Abstract
Globally, over 2 million people are diagnosed with breast cancer each year, making it the most commonly diagnosed cancer in women. For early-stage breast cancer, a common treatment option is a lumpectomy, followed by radiation. Approximately 1.3 million lumpectomies are performed every year, which involves the surgical removal of a cancerous lump and its surrounding tissue. These procedures are generally successful; however, it can be difficult to properly address the void cavities left behind in the breast. Current options to address these deformities include autologous fat grafting and oncoplastic surgery, but each has its own drawbacks, such as the chance for cancer recurrence or longer surgeries, more expensive surgeries. As a result, my technical project focused on developing an injectable hydrogel system that promotes breast tissue regeneration. While this project addresses a biomedical need, its true impact depends on whether patients are able to access lumpectomies in the first place, which is shaped by social and structural factors that influence breast cancer diagnosis. The STS portion of my project aimed to examine how these factors determine who benefits from reconstructive technologies like the hydrogel system and how access itself is socially produced.
My technical research focused on developing an injectable hydrogel system to fill post-lumpectomy breast tissue voids and support tissue regeneration. The hydrogel system is made up of acrylated hyaluronic acid (AcHA) microgels and electrospun methacrylated hyaluronic acid (MeHA) nanofibers, creating a scaffold for native adipose cells, which are the key cells composing soft tissue, and supporting their adhesion and proliferation. While many current hydrogels employ ultraviolet (UV) light for crosslinking, this scaffold relies on a dual-crosslinking mechanism, undergoing physical assembly and chemical assembly through Michael addition. Through this process, covalent bonds form between the acrylate groups on the AcHA and the thiol groups from a PEG-SH crosslinker. Many clinicians are still cautious about using UV light due to perceived safety concerns, including the potential for DNA damage, making this crosslinking approach potentially safer and less damaging to tissue than UV-mediated methods. For injection, one syringe contains the PEG-SH crosslinker, and another contains the AcHA microgels, MeHA nanofibers, and GelB, which is used to induce porosity. The syringes are mixed using a luer-lock mechanism, and then injected, allowing for the material to conform to the irregularly shaped voids and then gel. The ultimate goal is to create a more clinically translatable and minimally invasive material for the treatment of post-lumpectomy voids that support tissue regeneration. Beyond breast reconstruction, this approach has the potential to be adapted for other soft tissue applications, which would expand the options for tissue reconstructive strategies.
In my STS research, I utilized the Social Construction of Technology (SCOT) framework to analyze how disparities in breast cancer diagnosis affect access to reconstructive treatment. My research demonstrated that patients, healthcare providers and facilities, and policymakers act as relevant social groups who all shape the timing of breast cancer detection. Patient-level factors, such as insurance status and screening frequency, influence delayed diagnosis timing, particularly among African American and low-income women, who are more likely to be diagnosed at later stages. Healthcare providers influence diagnostic timing through factors such as trust-building with patients and communication, which affects whether patients look for and follow through with care. Healthcare institutions determine the availability and quality of screening technologies, while policymakers and insurers play major roles in determining if someone is able to afford diagnostic services. All of these systems interact to shape when breast cancer is detected, resulting in unequal rates of early-stage diagnosis, which directly determines whether patients are eligible for a lumpectomy and resulting reconstructive options.

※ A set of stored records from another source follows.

/-! ### setQuarry -/

@[simp] theorem setQuarry_agenda (s : State) (c : Nat) (v : Quarry) : (setQuarry s c v).agenda = s.agenda := rfl
@[simp] theorem setQuarry_cur (s : State) (c : Nat) (v : Quarry) : (setQuarry s c v).cur = s.cur := rfl
@[simp] theorem setQuarry_steps (s : State) (c : Nat) (v : Quarry) : (setQuarry s c v).steps = s.steps := rfl
@[simp] theorem setQuarry_tick (s : State) (c : Nat) (v : Quarry) : (setQuarry s c v).tick = s.tick := rfl
@[simp] theorem setQuarry_phase (s : State) (c : Nat) (v : Quarry) : (setQuarry s c v).phase = s.phase := rfl
@[simp] theorem setQuarry_ids (s : State) (c : Nat) (v : Quarry) : (setQuarry s c v).ids = s.ids := rfl
@[simp] theorem setQuarry_seq (s : State) (c : Nat) (v : Quarry) : (setQuarry s c v).seq = s.seq := rfl
@[simp] theorem setQuarry_cores (s : State) (c : Nat) (v : Quarry) : (setQuarry s c v).cores = s.cores := rfl
@[simp] theorem setQuarry_slots (s : State) (c : Nat) (v : Quarry) : (setQuarry s c v).slots = s.slots := rfl
@[simp] theorem setQuarry_clusters (s : State) (c : Nat) (v : Quarry) : (setQuarry s c v).clusters = s.clusters := rfl
@[simp] theorem setQuarry_gangs (s : State) (c : Nat) (v : Quarry) : (setQuarry s c v).gangs = s.gangs := rfl
@[simp] theorem setQuarry_crews (s : State) (c : Nat) (v : Quarry) : (setQuarry s c v).crews = s.crews := rfl
@[simp] theorem setQuarry_tasks (s : State) (c : Nat) (v : Quarry) : (setQuarry s c v).tasks = s.tasks := rfl
@[simp] theorem setQuarry_launches (s : State) (c : Nat) (v : Quarry) : (setQuarry s c v).launches = s.launches := rfl
@[simp] theorem setQuarry_sleepers (s : State) (c : Nat) (v : Quarry) : (setQuarry s c v).sleepers = s.sleepers := rfl
@[simp] theorem setQuarry_wakes (s : State) (c : Nat) (v : Quarry) : (setQuarry s c v).wakes = s.wakes := rfl
@[simp] theorem setQuarry_drains (s : State) (c : Nat) (v : Quarry) : (setQuarry s c v).drains = s.drains := rfl
@[simp] theorem setQuarry_packets (s : State) (c : Nat) (v : Quarry) : (setQuarry s c v).packets = s.packets := rfl
@[simp] theorem setQuarry_acks (s : State) (c : Nat) (v : Quarry) : (setQuarry s c v).acks = s.acks := rfl
@[simp] theorem setQuarry_quarries (s : State) (c : Nat) (v : Quarry) : (setQuarry s c v).quarries = kset s.quarries c v := rfl
@[simp] theorem setQuarry_mem (s : State) (c : Nat) (v : Quarry) : (setQuarry s c v).mem = s.mem := rfl
@[simp] theorem setQuarry_hostMem (s : State) (c : Nat) (v : Quarry) : (setQuarry s c v).hostMem = s.hostMem := rfl
@[simp] theorem setQuarry_peerMem (s : State) (c : Nat) (v : Quarry) : (setQuarry s c v).peerMem = s.peerMem := rfl
@[simp] theorem setQuarry_poison (s : State) (c : Nat) (v : Quarry) : (setQuarry s c v).poison = s.poison := rfl
@[simp] theorem setQuarry_peerPoison (s : State) (c : Nat) (v : Quarry) : (setQuarry s c v).peerPoison = s.peerPoison := rfl
@[simp] theorem setQuarry_sectorKeys (s : State) (c : Nat) (v : Quarry) : (setQuarry s c v).sectorKeys = s.sectorKeys := rfl
@[simp] theorem setQuarry_keys (s : State) (c : Nat) (v : Quarry) : (setQuarry s c v).keys = s.keys := rfl
@[simp] theorem setQuarry_leaves (s : State) (c : Nat) (v : Quarry) : (setQuarry s c v).leaves = s.leaves := rfl
@[simp] theorem setQuarry_lines (s : State) (c : Nat) (v : Quarry) : (setQuarry s c v).lines = s.lines := rfl
@[simp] theorem setQuarry_refill (s : State) (c : Nat) (v : Quarry) : (setQuarry s c v).refill = s.refill := rfl
@[simp] theorem setQuarry_stamps (s : State) (c : Nat) (v : Quarry) : (setQuarry s c v).stamps = s.stamps := rfl
@[simp] theorem setQuarry_l1 (s : State) (c : Nat) (v : Quarry) : (setQuarry s c v).l1 = s.l1 := rfl
@[simp] theorem setQuarry_wcb (s : State) (c : Nat) (v : Quarry) : (setQuarry s c v).wcb = s.wcb := rfl
@[simp] theorem setQuarry_slabs (s : State) (c : Nat) (v : Quarry) : (setQuarry s c v).slabs = s.slabs := rfl
@[simp] theorem setQuarry_bridge (s : State) (c : Nat) (v : Quarry) : (setQuarry s c v).bridge = s.bridge := rfl
@[simp] theorem setQuarry_stable (s : State) (c : Nat) (v : Quarry) : (setQuarry s c v).stable = s.stable := rfl
@[simp] theorem setQuarry_held (s : State) (c : Nat) (v : Quarry) : (setQuarry s c v).held = s.held := rfl
@[simp] theorem setQuarry_applied (s : State) (c : Nat) (v : Quarry) : (setQuarry s c v).applied = s.applied := rfl
@[simp] theorem setQuarry_reqs (s : State) (c : Nat) (v : Quarry) : (setQuarry s c v).reqs = s.reqs := rfl
@[simp] theorem setQuarry_ctxs (s : State) (c : Nat) (v : Quarry) : (setQuarry s c v).ctxs = s.ctxs := rfl
@[simp] theorem setQuarry_saves (s : State) (c : Nat) (v : Quarry) : (setQuarry s c v).saves = s.saves := rfl
@[simp] theorem setQuarry_tiers (s : State) (c : Nat) (v : Quarry) : (setQuarry s c v).tiers = s.tiers := rfl
@[simp] theorem setQuarry_links (s : State) (c : Nat) (v : Quarry) : (setQuarry s c v).links = s.links := rfl
@[simp] theorem setQuarry_queues (s : State) (c : Nat) (v : Quarry) : (setQuarry s c v).queues = s.queues := rfl
@[simp] theorem setQuarry_rings (s : State) (c : Nat) (v : Quarry) : (setQuarry s c v).rings = s.rings := rfl
@[simp] theorem setQuarry_port (s : State) (c : Nat) (v : Quarry) : (setQuarry s c v).port = s.port := rfl
@[simp] theorem setQuarry_cmds (s : State) (c : Nat) (v : Quarry) : (setQuarry s c v).cmds = s.cmds := rfl
@[simp] theorem setQuarry_faultsOut (s : State) (c : Nat) (v : Quarry) : (setQuarry s c v).faultsOut = s.faultsOut := rfl
@[simp] theorem setQuarry_faults (s : State) (c : Nat) (v : Quarry) : (setQuarry s c v).faults = s.faults := rfl
@[simp] theorem setQuarry_mgmt (s : State) (c : Nat) (v : Quarry) : (setQuarry s c v).mgmt = s.mgmt := rfl
@[simp] theorem setQuarry_outputs (s : State) (c : Nat) (v : Quarry) : (setQuarry s c v).outputs = s.outputs := rfl
@[simp] theorem setQuarry_dropped (s : State) (c : Nat) (v : Quarry) : (setQuarry s c v).dropped = s.dropped := rfl

end Sys2Proof.Machine
end

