theorem test_word_icmp : reads 0x200100102006000000000000
    (.icmpImm { h := h0, d := 1, a := 2, b := 0, ty := .n32, rm := 0, mod := 0, imm := 0 }) = true := by decide
theorem test_word_movi : reads 0x1E0100900002000040200000
    (.movi { h := h0, d := 9, a := 0, b := 0, ty := .i32, rm := 0, mod := 0, imm := 0x40200000 }) = true := by decide
theorem test_word_lea : reads 0x1C0000400020020040000000
    (.lea { f0 with d := 4, a := 0, b := 2, ty := .i32, mod := 2 }) = true := by decide
theorem test_word_ffma : reads 0x4300007090607B0000000000
    (.ffma { f0 with d := 7, a := 9, b := 6, c := 7, ty := .f32 }) = true := by decide
theorem test_word_cvt : reads 0x6800003020000D2016000000
    (.cvt { f0 with d := 3, a := 2, b := 0, ty := .e4m3, rm := 1, tys := .f32 }) = true := by decide
theorem test_word_lpfx : reads 0x750000705000060100000000 (.lpfx { f0 with d := 7, a := 5, b := 0, ty := .n32, mod := 8 }) = true := by decide
theorem test_word_bra : reads 0x802B0000000000000000000A
    (.bra { f3 with h := { h0 with gp := 2, gn := true }, tline := 1, tslot := 2 }) = true := by decide
theorem test_word_spawn : reads 0x850300400000001000000010 (.spawn { f3 with d := 4, a := 0, mod := 1, tline := 2 }) = true := by decide
theorem test_word_ld : reads 0x9002106040000B0000000400
    (.ld { f2 with h := { h0 with la := 1 }, d := 6, a := 4, b := 0, ty := .f32, off := 0x400 }) = true := by decide
theorem test_word_st : reads 0x9102000040700B0000000800 (.st { f2 with d := 0, a := 4, b := 7, ty := .f32, off := 0x800 }) = true := by decide
theorem test_word_aadd : reads 0xA00200204030060120000000
    (.aadd { f2 with d := 2, a := 4, b := 3, ty := .n32, ord := 2, sc := 1 }) = true := by decide
theorem test_word_fencex : reads 0xB10200000000000000000001 (.fencex { f2 with d := 0, a := 0, b := 0, ty := .i8, off := 1 }) = true := by decide
theorem test_word_tbegin : reads 0xC00500000000000000000000 (.tbegin f5) = true := by decide
theorem test_word_swarrive : reads 0xCA050000A000094000000000 (.swarrive { f5 with a := 10, ord := 2, sc := 1, sp := 1 }) = true := by decide
theorem test_word_taskpost : reads 0xCC05005080C0090000000040 (.taskpost { f5 with d := 5, a := 8, b := 12, ord := 2, sc := 1, low := 0x40 }) = true := by decide
theorem test_word_qrebal : reads 0xD60501800030000000000000 (.qrebal { f5 with d := 24, b := 3 }) = true := by decide
theorem test_word_qkeyNbr : reads 0xD00500602090000180000000 (.qkeyNbr { f5 with d := 6, a := 2, b := 9, mod := 6 }) = true := by decide
theorem test_word_mxop : reads 0xE10440008000000000000000 (.mxop { f4 with h := { h0 with la := 4 } }) = true := by decide
theorem test_word_mxcfg : reads 0xE00400206000000000000000 (.mxcfg { f4 with d := 2, a := 6 }) = true := by decide
theorem test_word_hsendv : reads 0xEC04000140C0000000000000 (.hsendv { f4 with a := 20, b := 12 }) = true := by decide
theorem test_word_spxg : reads 0xF1040040A0C0E00000000000 (.spxg { f4 with d := 4, a := 10, b := 12, c := 14 }) = true := by decide
theorem test_word_hfree : reads 0xEF0400000000000500000000 (.hfree { f4 with a := 0, mod := 5 }) = true := by decide
theorem test_word_sread : reads 0xF90600200000000000000000 (.sread { f6 with d := 2 }) = true := by decide
theorem test_word_csrx : reads 0xF80600405060000000000000 (.csrx { f6 with d := 4, a := 5, b := 6 }) = true := by decide
theorem test_word_trap : reads 0xF40600000000000000120000 (.trap { f6 with code := 0x12 }) = true := by decide
theorem test_word_csrr : reads 0xF60600A00000003000000000 (.csrr { f6 with d := 10, sel := 0x30 }) = true := by decide
theorem test_word_nop : reads 0xFA0600000000000000000000 (.nop f6) = true := by decide
theorem test_word_unassigned : decode 3 0 = .error .unassigned ∧ decode 3 0xFE0000000000000000000000 = .error .unassigned := by decide
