-- ==== Sys2Proof/Proofs/ComputingFrame.lean ====
section
/-! PROOF. Sys2Proof/Proofs/ComputingFrame.lean: what the retirement of a computing or cross-lane instruction leaves unchanged: of a
fibre, of the machine, and which registers and predicates each instruction writes (O58). -/
namespace Sys2Proof.Machine

/-! ### What a change to a fibre spares -/

/-- The parts of a fibre that no retirement changes; the others are blanked. -/
def steadyPart (x : Fibre) : Fibre :=
  { x with pc := 0, regs := [], regPoison := 0, preds := 0, predPoison := 0, fpmode := 0, windows := [], progress := 0 }

/-- From `x` to `y` no register outside `R` and no predicate outside `P` has changed, and no mode bit or steady part. -/
structure Spares (R P : Nat → Prop) (x y : Fibre) : Prop where
  reg : ∀ n, ¬ R n → readReg y n = readReg x n
  pred : ∀ n, ¬ P n → readPred y n = readPred x n
  modes : y.fpmode &&& ~~~flagMask = x.fpmode &&& ~~~flagMask
  steady : steadyPart y = steadyPart x

/-- What is written stands in `R` and `P`. -/
structure Writes (R P : Nat → Prop) (w : Wr) : Prop where
  regs : ∀ r ∈ w.regs, R r.1
  preds : ∀ p ∈ w.preds, P p.1

/-- The write that an open window holds. -/
def heldWr (w : Window) : Wr := { regs := w.regs, preds := w.preds, flags := w.flags }

/-- Every open window of the fibre holds writes in `R` and `P` only. -/
def HoldsOnly (R P : Nat → Prop) (x : Fibre) : Prop := ∀ w ∈ x.windows, Writes R P (heldWr w)

section
variable {R P : Nat → Prop} {x y z : Fibre} {w : Wr}

theorem Spares.refl (x : Fibre) : Spares R P x x := ⟨fun _ _ => rfl, fun _ _ => rfl, rfl, rfl⟩

theorem Spares.trans (h₁ : Spares R P x y) (h₂ : Spares R P y z) : Spares R P x z where
  reg n hn := (h₂.reg n hn).trans (h₁.reg n hn)
  pred n hn := (h₂.pred n hn).trans (h₁.pred n hn)
  modes := h₂.modes.trans h₁.modes
  steady := h₂.steady.trans h₁.steady

/-- A run of changes each of which spares the rest. -/
theorem Spares.foldl {α : Type} {f : Fibre → α → Fibre} {l : List α} (h : ∀ a ∈ l, ∀ y, Spares R P y (f y a)) (x : Fibre) :
    Spares R P x (l.foldl f x) :=
  List.foldlRecOn (motive := Spares R P x) l f (.refl x) (fun y hy a ha => hy.trans (h a ha y))

theorem Writes.none : Writes R P Wr.none := ⟨by simp [Wr.none], by simp [Wr.none]⟩

theorem Writes.mono {R' P' : Nat → Prop} (h : Writes R P w) (hR : ∀ n, R n → R' n) (hP : ∀ n, P n → P' n) : Writes R' P' w :=
  ⟨fun r hr => hR _ (h.regs r hr), fun p hp => hP _ (h.preds p hp)⟩

/-- A poisoned guard changes poison bits, not destinations (R256). -/
theorem Writes.taint (p : Bool) (h : Writes R P w) : Writes R P (taint p w) := by
  unfold Machine.taint
  split
  · constructor
    · intro r hr
      obtain ⟨q, hq, rfl⟩ := List.mem_map.mp hr
      exact h.regs q hq
    · intro p hp
      obtain ⟨q, hq, rfl⟩ := List.mem_map.mp hp
      exact h.preds q hq
  · exact h

theorem getLsbD_setBit_ne {k : Nat} (v : BitVec k) {i n : Nat} (b : Bool) (h : n ≠ i) : (setBit v i b).getLsbD n = v.getLsbD n := by
  have hbit : ((1 : BitVec k) <<< i).getLsbD n = false := by
    rcases Nat.lt_or_gt_of_ne h with hlt | hgt
    · simp [BitVec.getLsbD_shiftLeft, hlt]
    · simp [BitVec.getLsbD_shiftLeft, BitVec.getLsbD_one, show n - i ≠ 0 by omega]
  unfold setBit
  split
  · rw [BitVec.getLsbD_or, hbit, Bool.or_false]
  · rw [BitVec.getLsbD_and, BitVec.getLsbD_not, hbit]
    by_cases hn : n < k
    · simp [hn]
    · simp [hn, BitVec.getLsbD_of_ge v n (Nat.le_of_not_lt hn)]

theorem spares_pokeReg {n : Nat} (v : Word) (p : Bool) (h : R n) (x : Fibre) : Spares R P x (pokeReg x n v p) where
  reg m hm := by
    have hne : m ≠ n := fun heq => hm (heq ▸ h)
    simp [readReg, pokeReg, hne, getLsbD_setBit_ne]
  pred _ _ := rfl
  modes := rfl
  steady := rfl

theorem spares_pokePred {n : Nat} (v p : Bool) (h : P n) (x : Fibre) : Spares R P x (pokePred x n v p) := by
  unfold pokePred
  split
  · exact .refl x
  · refine ⟨fun _ _ => rfl, fun m hm => ?_, rfl, rfl⟩
    have hne : m ≠ n := fun heq => hm (heq ▸ h)
    simp [readPred, hne, getLsbD_setBit_ne]

theorem orFlags_modes (x : Fibre) (fl : Word) : (orFlags x fl).fpmode &&& ~~~flagMask = x.fpmode &&& ~~~flagMask := by
  ext i
  simp only [orFlags, BitVec.getElem_and, BitVec.getElem_or, BitVec.getElem_not]
  cases flagMask[i] <;> simp
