-- ==== Sys2Proof/Certificates/Slice0/Obligations.lean ====
section
/-! DEFINITION. The statements for the provers, one `def Obligations.<Name> : Prop` each. A statement about a meaning says
that `exec` answers a next state and what that state is. `exec` runs on a state whose pc has passed the instruction's bytes
(40_dispatch.md, template); `StepRunsTheFetchedInstruction` ties it to `step`. -/

open Sys2Proof Sys2Proof.Machine

/-! ### Reset and the invariant -/

/-- 70_reset_and_hazards.md R261: after reset every register, flag, device register, window register and memory byte is zero,
whatever the OPEN parameters (SHIFT and SHOFF by the spec's decision D20, INP1 and INP2 by D19, the window by D13). -/
def Obligations.ResetStateIsAllZero : Prop :=
  ∀ config : Config, ∀ s : State, s = State.resetWith config ∨ s = State.reset →
    s.a = 0 ∧ s.b = 0 ∧ s.c = 0 ∧ s.d = 0 ∧ s.e = 0 ∧ s.h = 0 ∧ s.l = 0 ∧ s.f = 0 ∧ s.pc = 0 ∧ s.sp = 0 ∧
    s.ie = false ∧ s.shift = 0 ∧ s.shoff = 0 ∧ s.inp1 = 0 ∧ s.inp2 = 0 ∧ s.wpin = false ∧ s.wmin = 0 ∧ s.wmax = 0 ∧
    ∀ x, s.memRead x = 0

/-- The invariant holds after reset, for all parameters in their range and for those of `State.reset` (logs 2 to 4). -/
def Obligations.ResetMeetsTheInvariant : Prop :=
  (∀ config : Config, config.wf = true → (State.resetWith config).Inv) ∧ State.reset.Inv

/-- Every step, whatever DRIVER action it performs (log 5), keeps the invariant: Memory stays in canonical form, SP stays on the ring of
a pinned window (20_memory.md R65, derived there), there is no window under the unbounded policy (10_state.md R36). -/
def Obligations.EveryStepKeepsTheInvariant : Prop :=
  ∀ s t, s.Inv → step s = .next t → t.Inv

/-- In canonical form, memories that read the same are the same list. -/
def Obligations.CanonicalMemoriesThatReadTheSameAreEqual : Prop :=
  ∀ m n : Memory, Memory.wf m = true → Memory.wf n = true →
    (∀ x : Word, Memory.read m x.toNat = Memory.read n x.toNat) → m = n

/-- No step stops: every instruction answers a next state in every state, and so does every DRIVER action other than
`LoadImage` (00_scope.md R11, derived there; 60_exceptions.md R220; `LoadImage` outside its precondition is refused, log 6). -/
def Obligations.NoInstructionAndNoStepStops : Prop :=
  (∀ i s, ∃ t, exec i s = .next t) ∧
    ∀ s, (∀ bytes rest, s.schedule ≠ .loadImage bytes :: rest) → ∃ t, step s = .next t

/-! ### Encoding -/

/-- Decoding the bytes of a well-formed instruction, whatever follows them, gives it back with what follows (the opcode numbers
are the spec's general knowledge, D1). -/
def Obligations.DecodeOfEncodeIsTheInstruction : Prop :=
  ∀ i : Instr, i.wf = true → ∀ rest, decode (encode i ++ rest) = .ok (i, rest)

/-- What the decoder accepts is well-formed, and its encoding is the bytes it was read from (the opcode numbers as above). -/
def Obligations.EncodeOfDecodeIsTheBytes : Prop :=
  ∀ bytes i rest, decode bytes = .ok (i, rest) → i.wf = true ∧ encode i ++ rest = bytes

/-- 30_encoding.md R80: from an opcode byte and two bytes after it the decoder reads an instruction and consumes 2 bytes for the
18 listed opcodes, 3 for the 26 listed, 1 for every other (the lists are the spec's general knowledge, D1). -/
def Obligations.FirstByteGivesTheLength : Prop :=
  ∀ op b1 b2 : Byte, ∀ rest, ∃ i, decode (op :: b1 :: b2 :: rest) = .ok (i,
    if op ∈ ([0x06, 0x0E, 0x16, 0x1E, 0x26, 0x2E, 0x36, 0x3E, 0xC6, 0xCE, 0xD3, 0xD6, 0xDB, 0xDE, 0xE6, 0xEE, 0xF6,
        0xFE] : List Byte) then b2 :: rest
    else if op ∈ ([0x01, 0x11, 0x21, 0x22, 0x2A, 0x31, 0x32, 0x3A, 0xC2, 0xC3, 0xC4, 0xCA, 0xCC, 0xCD, 0xD2, 0xD4, 0xDA,
        0xDC, 0xE2, 0xE4, 0xEA, 0xEC, 0xF2, 0xF4, 0xFA, 0xFC] : List Byte) then rest
    else b1 :: b2 :: rest)

/-- Words written out from the bit patterns of 30_encoding.md R84 (general knowledge of the spec, D1), a few families each,
decode to the instruction they stand for. -/
def Obligations.WordsWrittenOutDecode : Prop :=
  decode [0b01110011] = .ok (.mov .m .e, []) ∧
  decode [0b00010110, 0xFF] = .ok (.mvi .d 0xFF, []) ∧
  decode [0b10011110] = .ok (.sbb .m, []) ∧
  decode [0b11110101] = .ok (.push .psw, []) ∧
  decode [0b11011010, 0x34, 0x12] = .ok (.jc 0x1234, []) ∧
  decode [0b00110001, 0x00, 0x24] = .ok (.lxi .sp 0x2400, []) ∧
  decode [0b11101111] = .ok (.rst 5, []) ∧
  decode [0b01110110] = .ok (.unrecognised 0x76, [])

/-! ### Step and the instruction stream -/

/-- 40_dispatch.md R100 to R102: where the DRIVER calls `Step` and the three bytes at pc, read through the fetch guard, decode to
`i`, the step is `exec i` on the state whose pc has passed the bytes of `i` (stopping at 0xFFFF), with the cycle count
returned and `LoadImage` no longer allowed. The guard's trigger is the spec's decision D3, the recording of outputs log 7. -/
def Obligations.StepRunsTheFetchedInstruction : Prop :=
  ∀ s rest i after, s.StepsNext rest →
    decode [s.streamByte 0, s.streamByte 1, s.streamByte 2] = .ok (i, after) →
    ∃ t, exec i { s with pc := s.pcAfter (3 - after.length), schedule := rest } = .next t ∧
      step s = .next { t with returned := .cycles (t.stepCost (s.streamByte 0)), loadable := false }

/-- 40_dispatch.md R101 (b): at pc = 0xFFFF every `Step` is a NOP that leaves pc there and returns CYCLES(0x00), whatever byte
memory holds there (the trigger is the spec's decision D3; what is recorded of the return value and of `LoadImage`, logs 6, 7). -/
def Obligations.StepAtTheTopOfMemoryIsNop : Prop :=
  ∀ s rest, s.StepsNext rest → s.pc = 0xFFFF →
    step s = .next { s with schedule := rest, returned := .cycles (s.config.cycles.getD 0 1), loadable := false }

/-- `Step` returns 1 for an unrecognised opcode and CYCLES(op) for every other, by the opcode byte alone (40_dispatch.md R100,
70_reset_and_hazards.md R270, D4, D5; recorded in `returned`, log 7). Where CYCLES is as R270 allows, the number is positive, 4 or 5
for MOV, the register arithmetic, INR and DCR on a register, 7 for MOV and the arithmetic with M, and 7 or 10 for INR M, DCR M and
MVI M (R270 (d) with 90_conflicts.md C7, read as log 34 says; the opcode numbers are D1). -/
def Obligations.StepReturnsTheCostOfTheOpcode : Prop :=
  ∀ s t rest, s.StepsNext rest → step s = .next t →
    t.returned = .cycles
      (if s.streamByte 0 ∈ unrecognisedBytes then 1 else s.config.cycles.getD (s.streamByte 0).toNat 1) ∧
    (s.config.wf = true → ∀ n op, t.returned = .cycles n → op = (s.streamByte 0).toNat →
      0 < n ∧
      (0x40 ≤ op → op < 0xC0 → op ≠ 0x76 → if op % 8 = 6 ∨ op / 8 = 0x0E then n = 7 else n = 4 ∨ n = 5) ∧
      (op < 0x40 → op % 8 = 4 ∨ op % 8 = 5 → op / 8 ≠ 6 → n = 4 ∨ n = 5) ∧
      (op = 0x34 ∨ op = 0x35 ∨ op = 0x36 → n = 7 ∨ n = 10))

/-- 20_memory.md R50, R51, R53: a byte written is read back, no other byte and no other state changes, and a word access is two
byte accesses, low byte first, wrapping from 0xFFFF to 0x0000 (the wrap is derived in R53). -/
def Obligations.MemoryAccessIsByteWise : Prop :=
  ∀ (s : State) (x : Word),
    (∀ v : Byte, (s.memWrite x v).memRead x = v ∧ (∀ y, y ≠ x → (s.memWrite x v).memRead y = s.memRead y) ∧
      s.memWrite x v = { s with mem := (s.memWrite x v).mem }) ∧
    (s.memRead16 x).toNat = (s.memRead (x + 1)).toNat * 256 + (s.memRead x).toNat ∧
    ∀ w : Word, (s.memWrite16 x w).memRead x = lo8 w ∧ (s.memWrite16 x w).memRead (x + 1) = hi8 w ∧
      ∀ y, y ≠ x → y ≠ x + 1 → (s.memWrite16 x w).memRead y = s.memRead y

/-! ### Dispatch and move -/

/-- 40_dispatch.md R104, pseudocode: NOP changes nothing. The cycles that its Step returns are in
`StepReturnsTheCostOfTheOpcode`. -/
def Obligations.NopChangesNothing : Prop :=
  ∀ s, exec .nop s = .next s

/-- 40_dispatch.md R105: an unrecognised opcode emits one record (opcode, address it was fetched from) and changes nothing else,
as a meaning and as a step, which returns 1 and moves pc by one (the 13 bytes are D2, the record's content D4). -/
def Obligations.UnrecognisedOpcodeOnlyReports : Prop :=
  (∀ op s, exec (.unrecognised op) s = .next { s with diags := s.diags ++ [⟨op, s.pc - 1⟩] }) ∧
    ∀ s rest, s.StepsNext rest → s.pc ≠ 0xFFFF → s.memRead s.pc ∈ unrecognisedBytes →
      step s = .next { s with
        pc := s.pc + 1, diags := s.diags ++ [⟨s.memRead s.pc, s.pc⟩], schedule := rest, returned := .cycles 1, loadable := false }

/-- 41_move.md R110, R111: MOV and MVI write the destination operand (M: the byte at HL) and no flag. -/
def Obligations.MoveCopiesTheOperand : Prop :=
  (∀ dst src s, ∃ t, exec (.mov dst src) s = .next t ∧ WritesOperand s t dst (s.readReg src) ∧ t.f = s.f) ∧
    ∀ r v s, ∃ t, exec (.mvi r v) s = .next t ∧ WritesOperand s t r v ∧ t.f = s.f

Together, the two components of this project demonstrate how biomedical innovation and healthcare equity are intertwined. The hydrogel system addresses the technical limitations of current post-lumpectomy reconstructive technologies by promoting natural tissue regeneration, but the STS analysis shows that access to these innovations depends heavily on what stage breast cancer patients receive their diagnosis, which is shaped by social systems rather than biology alone. Through the process of completing both projects, I learned that engineering solutions cannot be evaluated only by their technical performance, but also through their ability to work for everyone. Engineers hold the responsibility to not only consider what technologies can do, but also who is able to benefit from them and under what conditions. After all, what good is a new invention if it cannot benefit all who need it.